Седая нить - Владимир Алейников
Шрифт:
Интервал:
Закладка:
Будет день – значит будет пища. Мог неделями голодать он. Мог довольствоваться водою. Мог не есть совсем ничего. Но без кайфа, без всякой дряни, без наркотиков, с алкоголем, в дополненье к такой отраве, обходиться, увы, не мог. Знал прекрасно, на что идёт он, чем рискует. Но – шёл. К виденьям. К ирреальному – над реальным. К новой оптике. К дивным снам. Приносил себя в жертву – нави. Уходил без конца от яви. Знал, что так поступать он вправе. И за всё – отвечал он сам.
Дар его был, конечно, редким. Был со словом он дружен метким. Собеседником был чудесным. Разговоры с ним для меня были радостью неизменной. Веял тайною сокровенной взгляд его. Исколотой веной начинался весь ужас дня. Был задумчив он вечерами. Прислонялся к оконной раме. Понимал, что уже не в драме, а в трагедии он живёт. Лишь искусство спасеньем было от всего, что его губило, что сулило страстей горнило вместо норм и житейских льгот.

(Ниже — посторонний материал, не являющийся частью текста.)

-- ==== Sys2Proof/Laws/Invariants.lean ====
section
/-! SUPPORT. What a step can do to the part, said once: a property that every operation keeps is kept by every step. -/

namespace Sys2Proof.Machine

/-- A Link Interface may become this one in the part: a port clear begins in ACTIVE alone, and where no command waited
behind no command in hand, none does now. -/
structure LinkMove (s : State) (p : Port) (l : Link) : Prop where
  clearing : (s.link p).clearing = .idle → l.clearing = .idle ∨ s.power = .active
  waiting : ((s.link p).inHand = none → (s.link p).waiting = none) → l.inHand = none → l.waiting = none

/-- A property that every operation of the commands keeps, each in the conditions it is used in. -/
structure KeptByOperations (P : State → Prop) : Prop where
  pending : ∀ s l, P s → P { s with pending := l }
  setLink : ∀ s p l, P s → LinkMove s p l → P (s.setLink p l)
  setLine : ∀ s n l, P s → s.sampled n = true ∨ l = { s.line n with pin := l.pin } → P (s.setLine n l)
  top : ∀ s p, P s → s.power = .active →
    P (s.setOffer p { s.offer p with lastReported := s.top p, changed := false })
  threshold : ∀ s p v, P s → s.power = .active →
    P (State.follow s (s.setOffer p { s.offer p with threshold := v }))
  claim : ∀ s p i, P s → s.power = .active → s.offered p i = true → s.fullFor p i = false → P (s.takeClaim p i)
  complete : ∀ s p i e, P s → s.power = .active → s.entryOf p i = some e → e.isHeld = true → P (s.completeClaim p i)
  lost : ∀ s p i, P s → s.power = .active → P (s.dropLost p i)
  defer : ∀ s p i e, P s → s.power = .active → s.entryOf p i = some e → e.isHeld = true → P (s.deferClaim p i)
  post : ∀ s i, P s → s.power = .active → (s.source i).enabled = true → P (State.follow s (s.takeEvent i))
  bind : ∀ s p i, P s → s.power = .active → (s.source i).binder = none → P (s.bindSource p i)
  unbind : ∀ s i, P s → s.power = .active → (s.source i).state.claimant = none → P (s.unbindSource i)
  lend : ∀ s p q i, P s → s.power = .active → (s.source i).binder = some p → q ≠ p → P (s.setBorrower i (some q))
  recallLoan : ∀ s i, P s → s.power = .active → P (s.setBorrower i none)
  returnLoan : ∀ s p i, P s → s.power = .active → P (s.returnSource p i)
  priority : ∀ s p i v, P s → s.power = .active → (s.source i).binder = some p → P (s.writePriority i v)
  group : ∀ s p i v, P s → s.power = .active → (s.source i).binder = some p → P (s.writeGroup i v)
  trigger : ∀ s p i v, P s → s.power = .active → isPosted i = false → (s.source i).binder = some p →
    P (s.writeTrigger i v)
  qualify : ∀ s p i v, P s → s.power = .active → isPosted i = false → (s.source i).binder = some p →
    P (s.writeQualify i v)
  waitLimit : ∀ s p i v, P s → s.power = .active → (s.source i).binder = some p → P (s.writeWaitLimit i v)
  serviceLimit : ∀ s p i v, P s → s.power = .active → (s.source i).binder = some p → P (s.writeServiceLimit i v)
  fallback : ∀ s p i v, P s → s.power = .active → (s.source i).binder = some p → P (s.writeFallback i v)
  posters : ∀ s p i v, P s → s.power = .active → isPosted i = true → (s.source i).binder = some p →
    P (s.writePosters i v)
  enable : ∀ s p i, P s → s.power = .active → (s.source i).binder = some p → P (s.enableSource i)
  disable : ∀ s p i, P s → s.power = .active → (s.source i).binder = some p → P (s.disableSource i)
  readIncident : ∀ s p r rest, P s → s.power = .active → (s.queue p).records = r :: rest →
    P (s.setQueue p ⟨rest, (s.queue p).overflow && !rest.isEmpty⟩)
  emptyQueue : ∀ s p, P s → s.power = .active → P (s.setQueue p IncidentQueue.default)
  clearOffers : ∀ s p, P s → (s.link p).clearing = .offerUnitNext → P (s.clearOffers p)
  clearTable : ∀ s p, P s → (s.link p).clearing = .sourceTableNext → P (s.clearTable p)
  settings : ∀ s t, P s → s.power = .active → t.controlSet = s.settings.controlSet ∨ t.controlSet ≠ 0#4 →
    P { s with settings := t }
  watch : ∀ s, P s → s.power = .active → s.anyHeld = false → s.anyClearing = false →
    P { s.freezeLines with power := .watch }
  startWaking : ∀ s, P s → s.power = .watch → P s.startWaking
  wakingEnd : ∀ s, P s → s.power = .waking → P { s with power := .active }
  clear : ∀ s t power, P s → t.controlSet = s.settings.controlSet ∨ t.controlSet ≠ 0#4 →
    power = .init ∨ power = .dormant ∧ s.inHold = false → P (s.clear t power)
  pins : ∀ s a b, P s → P { s with resetnLow := a, supplyReady := b }
  hold : ∀ s h, P s → s.power = .init → P { s with hold := h }
  takeChange : ∀ s n e rest, P s → s.sampled n = true → P (s.takeChange n e rest)
  wakeReports : ∀ s k, P s → P { s with wakeReports := k }
  deliver : ∀ s i t, P s → s.timer i = some t → P (s.setTimer i (some { t with delivered := true }))
  deliverReached : ∀ s, P s → P s.deliverReached
  stopTimer : ∀ s i, P s → P (s.stopTimer i)
  escalate : ∀ s i time, P s → s.partTimeRuns = true → (s.source i).state = .pending → P (s.escalate i time)
  retract : ∀ s p i time, P s → s.partTimeRuns = true → (s.source i).state = .claimed p → P (s.retract p i time)
  enterActive : ∀ s, P s → s.power = .init → s.inHold = false → P s.enterActive
  enterFailed : ∀ s b, P s → s.power = .init → s.inHold = false → P (s.enterFailed b)
  counters : ∀ s a b c, P s → c = s.partTime ∨ s.partTimeRuns = true →
    P { s with samplerTime := a, initTime := b, partTime := c }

Вроде все уже были в сборе.Не хватало здесь лишь Ворошилова.Он сидел – все знали – в дурдоме.Ни за что ни про что – страдал.
(Мне хотелось бы вспомнить его. Вспомнить Игоря Ворошилова. Друг мой, Игорь! Великий художник. Человек небывалый. Поэт. Но ещё и философ. Мыслитель. Как он мыслил! Его монологи в дни былые, когда он жил у меня, мне забыть невозможно. Мысль его не знала пределов. Широко был он образован. Охламон охламоном с виду, он людей порой потрясал. Долговязый и несуразный, по Москве он шатался где-то, без угла своего, без крова. Голодал. Ночевал, где примут. Рисовал, где придётся. Много и отважно всегда работал. Рос. Был стоек. Рассчитан был на столетье. Себя он тратил безоглядно и повсеместно. А энергия – возрастала. Был умён чрезвычайно. Время понимал, как никто другой.)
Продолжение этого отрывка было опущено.